__EXERCISE INSTRUCTIONS__
Reproduce exactly, from the data that follows, the line with "s.running .egu = true", the line with "s.te with faulty", and every line that lies between them.

Items from a data source
-- ==== Sys2Proof/Certificates/Slice0/Obligations.lean ====
section
/-! DEFINITION. The statements for the provers. -/

open Sys2Proof Sys2Proof.Machine

/-- SYNC_TIMEOUT, ANNOUNCE_TIMEOUT, HOLDOVER_EXPIRY and the checks of the 10 MHz and 1PPS inputs complete: the state and the
flag that R66 and R67 give, the event, and nothing else but the servo's own counts and its steering of frequency. That GM_CHANGE
shows the last index where no grandmaster is left is the model's choice (log entry 11). -/
def Obligations.SyncLossCommandsComplete : Prop := ∀ s : State, s.canon = true →
  (s.syncState = 1 → completes .syncTimeout s fun t => t.syncState = 2 ∧ posted s t .te 2 [] ∧
    NoisyFrame (words [Reg.TE_SYNC_STATE_STATE, Reg.TE_FREQ_ADJ, Reg.HGC_STATE_NOT_FIT]) s
      { s with te := { s.te with goodFreqs := [], badRun := 0 }, free := t.free } t) ∧
  (s.syncState = 1 → s.flag Reg.TE_SYNC_STATE_REF10_OK = false → completes .syncTimeout s fun t =>
    t.get Reg.TE_FREQ_ADJ = ofSigned 32 s.te.freqEst) ∧
  (∀ gm : Fin 4, s.te.gm = some gm.val → s.te.announces.all (fun x => x.1 / 256 == gm.val) = true → s.syncState = 1 →
    completes (.announceTimeout gm) s fun t => t.te.gm = none ∧ t.te.announces = [] ∧ t.syncState = 2 ∧
      t.get Reg.TE_SYNC_STATE_PORT = 0xFF ∧
      (s.eventsOf 1 < 1023 → t.events = s.events ++
        [⟨1, 5, 0, .pf, payload [(8, s.get Reg.TE_SYNC_STATE_GM_INDEX)]⟩, ⟨1, 2, 0, .pf, payload []⟩]) ∧
      NoisyFrame (words [Reg.TE_SYNC_STATE_STATE, Reg.TE_FREQ_ADJ, Reg.HGC_STATE_NOT_FIT]) s
        { s with te := t.te, free := t.free } t) ∧
  (s.syncState = 2 → completes .holdoverExpiry s fun t => t.syncState = 3 ∧ posted s t .te 3 [] ∧
    NoisyFrame (words [Reg.TE_SYNC_STATE_STATE, Reg.HGC_STATE_NOT_FIT]) s s t) ∧
  (s.flag Reg.TE_CFG_REF10_EN = true →
    (s.te.refAbsent = false → s.flag Reg.TE_SYNC_STATE_REF10_OK = true → completes .ref10Loss s fun t =>
      t.flag Reg.TE_SYNC_STATE_REF10_OK = false ∧ t.te.refAbsent = true ∧ posted s t .te 6 [] ∧
      NoisyFrame (fun k => words [Reg.TE_SYNC_STATE_REF10_OK, Reg.TE_FREQ_ADJ] k || logWord k) s { s with te := t.te } t) ∧
    (s.te.refAbsent = false → s.flag Reg.TE_SYNC_STATE_REF10_OK = false → completes .ref10Loss s fun t => t.events = s.events) ∧
    (completes .ref10Return s fun t => t.flag Reg.TE_SYNC_STATE_REF10_OK = true ∧ (s.te.refAbsent = false ∨ t.te.refAbsent = false) ∧
      QuietFrame (words [Reg.TE_SYNC_STATE_REF10_OK, Reg.TE_FREQ_ADJ]) s { s with te := t.te, free := t.free } t)) ∧
  (s.flag Reg.TE_CFG_PPS_EN = true → s.syncState = 1 →
    (∀ e : Int, Int.natAbs e ≤ 1000 → completes (.ppsEdge e) s fun t => t.flag Reg.TE_SYNC_STATE_PPS_OK = true ∧
      QuietFrame (words [Reg.TE_SYNC_STATE_PPS_OK]) s { s with te := t.te } t) ∧
    (∀ e : Int, 1000 < Int.natAbs e → s.flag Reg.TE_SYNC_STATE_PPS_OK = true → completes (.ppsEdge e) s fun t =>
      t.flag Reg.TE_SYNC_STATE_PPS_OK = false ∧ posted s t .te 6 []) ∧
    (s.flag Reg.TE_SYNC_STATE_PPS_OK = true → completes .ppsAbsent s fun t =>
      t.flag Reg.TE_SYNC_STATE_PPS_OK = false ∧ posted s t .te 6 [] ∧
      NoisyFrame (fun k => words [Reg.TE_SYNC_STATE_PPS_OK] k || logWord k) s { s with te := t.te } t))

/-- The commands of the PTP exchange, the media start and RESTEP complete (R65 to R70). -/
def Obligations.TimeCommandsComplete : Prop := ∀ s : State, s.canon = true →
  (∀ (p : Fin 32) (m : PtpMsg) (g : Nat), s.ptpPort p = true → transportOk (s.get Reg.TE_CFG_PROFILE) m.transport = true →
    m.domain.val = s.get Reg.TE_CFG_DOMAIN → m.twoStep = false → m.unsupported = false → intervalOk m = true → p.val ∉ s.te.faulty →
    s.gmIndex m.gmId.toNat = some g → s.te.gm = some g → m.kind = .sync → s.syncState ≠ 4 →
    completes (.ptpMessageReceived p m) s fun t =>
      t.get Reg.TE_PTP_OFFSET = ofSigned 32 (clampInt (2 ^ 31 - 1) (s.offsetAt p m.offsetNs)) ∧ t.te.freqEst = m.ppb ∧
      (s.syncState ≠ 0 → NoisyFrame (words [Reg.TE_PTP_OFFSET, Reg.TE_FREQ_ADJ, Reg.TE_SYNC_STATE_STATE, Reg.HGC_STATE_NOT_FIT]) s
        { s with te := t.te, free := t.free } t) ∧
      NoisyFrame (fun k => words [Reg.TE_PTP_OFFSET, Reg.TE_FREQ_ADJ, Reg.TE_SYNC_STATE_STATE, Reg.HGC_STATE_NOT_FIT, Reg.TE_TICK,
        Reg.TE_OFFSET] k || settleWord k) s (timeStepped s t) t) ∧
  (∀ (p : Fin 32) (kind : PtpKind) (l : Bytes) (u : State), s.ptpPort p = true → p.val ∉ s.te.faulty → s.sendsPtp p kind = true →
    s.running .egu = true → s.isPaused p 8 = false → s.pxc.txStopped = false →
    s.macsecOut p (Config.ptpFrame [p, PtpKind.code kind, s.get Reg.TE_CFG_PROFILE, s.ptpTransport p, s.get Reg.TE_CFG_DOMAIN,
      s.ptpTime p kind]) = (some l, u) →
    completes (.ptpMessageSend p kind) s fun t => t.out = .ptp p kind l :: u.out ∧
      (kind = .sync → ∃ v, Assoc.get? t.te.sent (16 * p) = some v ∧ v ≤ 65536 * u.localNs + 262144 ∧
        65536 * u.localNs ≤ v + 262144) ∧
      QuietFrame (words [statField p 13, statField p 14, statField p 15, statField p 16]) u
        { u with out := t.out, free := t.free, te := { u.te with sent := t.te.sent } } t) ∧
  (∀ p : Fin 32, completes (.delayMechanismClear p) s fun t => p.val ∉ t.te.faulty ∧
    (∀ q, q ≠ p.val → (q ∈ t.te.faulty ↔ q ∈ s.te.faulty)) ∧
    t = { s with te := { s.te with faulty := t.te.faulty } }) ∧
  (s.te.wasLocked = true ∨ s.syncState = 1 → s.mediaRun = false → completes .mediaStart s fun t => t.mediaRun = true ∧
    t.get Reg.TE_CTL_RESTEP = 0 ∧ t.te.changes.all (fun c => c.tick.isSome) = true ∧ t.te.changes.length = s.te.changes.length ∧
    t.te.since = s.te.since.map (fun x => (x.1, x.2.1, min x.2.2 s.tick)) ∧
    QuietFrame (words [Reg.TE_SYNC_STATE_MEDIA_RUN, Reg.TE_CTL_RESTEP]) s
      { s with te := { s.te with changes := t.te.changes, since := t.te.since } } t) ∧
  (∀ r : Requester, s.mayWrite r Reg.TE_CTL_RESTEP.key = true → s.syncState = 4 → s.holdsLease = false →
    completes (.restep r) s fun t => t.flag Reg.TE_CTL_RESTEP = true ∧ QuietFrame (words [Reg.TE_CTL_RESTEP]) s s t) ∧
  (∀ (tick : Fin 281474976710656) (o : Nat), s.flag Reg.TE_CTL_RESTEP = true → s.mediaRun = true → s.media.flows = [] →
    s.media.copies = [] → completes (.restepStep tick o) s fun t => t.tick = tick.val ∧ t.offset = o % s.period ∧
      t.mediaRun = false ∧ t.syncState = 0 ∧
      t.te = { s.te with goodFreqs := [], badRun := 0, wasLocked := false } ∧
      QuietFrame (fun k => words [Reg.TE_SYNC_STATE_STATE, Reg.TE_TICK, Reg.TE_OFFSET, Reg.HGC_STATE_NOT_FIT] k || settleWord k) s
        { timeStepped s t with fpu := t.fpu } t)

__WRITTEN SOLUTION__
    s.running .egu = true → s.isPaused p 8 = false → s.pxc.txStopped = false →
    s.macsecOut p (Config.ptpFrame [p, PtpKind.code kind, s.get Reg.TE_CFG_PROFILE, s.ptpTransport p, s.get Reg.TE_CFG_DOMAIN,
      s.ptpTime p kind]) = (some l, u) →
    completes (.ptpMessageSend p kind) s fun t => t.out = .ptp p kind l :: u.out ∧
      (kind = .sync → ∃ v, Assoc.get? t.te.sent (16 * p) = some v ∧ v ≤ 65536 * u.localNs + 262144 ∧
        65536 * u.localNs ≤ v + 262144) ∧
      QuietFrame (words [statField p 13, statField p 14, statField p 15, statField p 16]) u
        { u with out := t.out, free := t.free, te := { u.te with sent := t.te.sent } } t) ∧
  (∀ p : Fin 32, completes (.delayMechanismClear p) s fun t => p.val ∉ t.te.faulty ∧
    (∀ q, q ≠ p.val → (q ∈ t.te.faulty ↔ q ∈ s.te.faulty)) ∧
    t = { s with te := { s.te with faulty := t.te.faulty } }) ∧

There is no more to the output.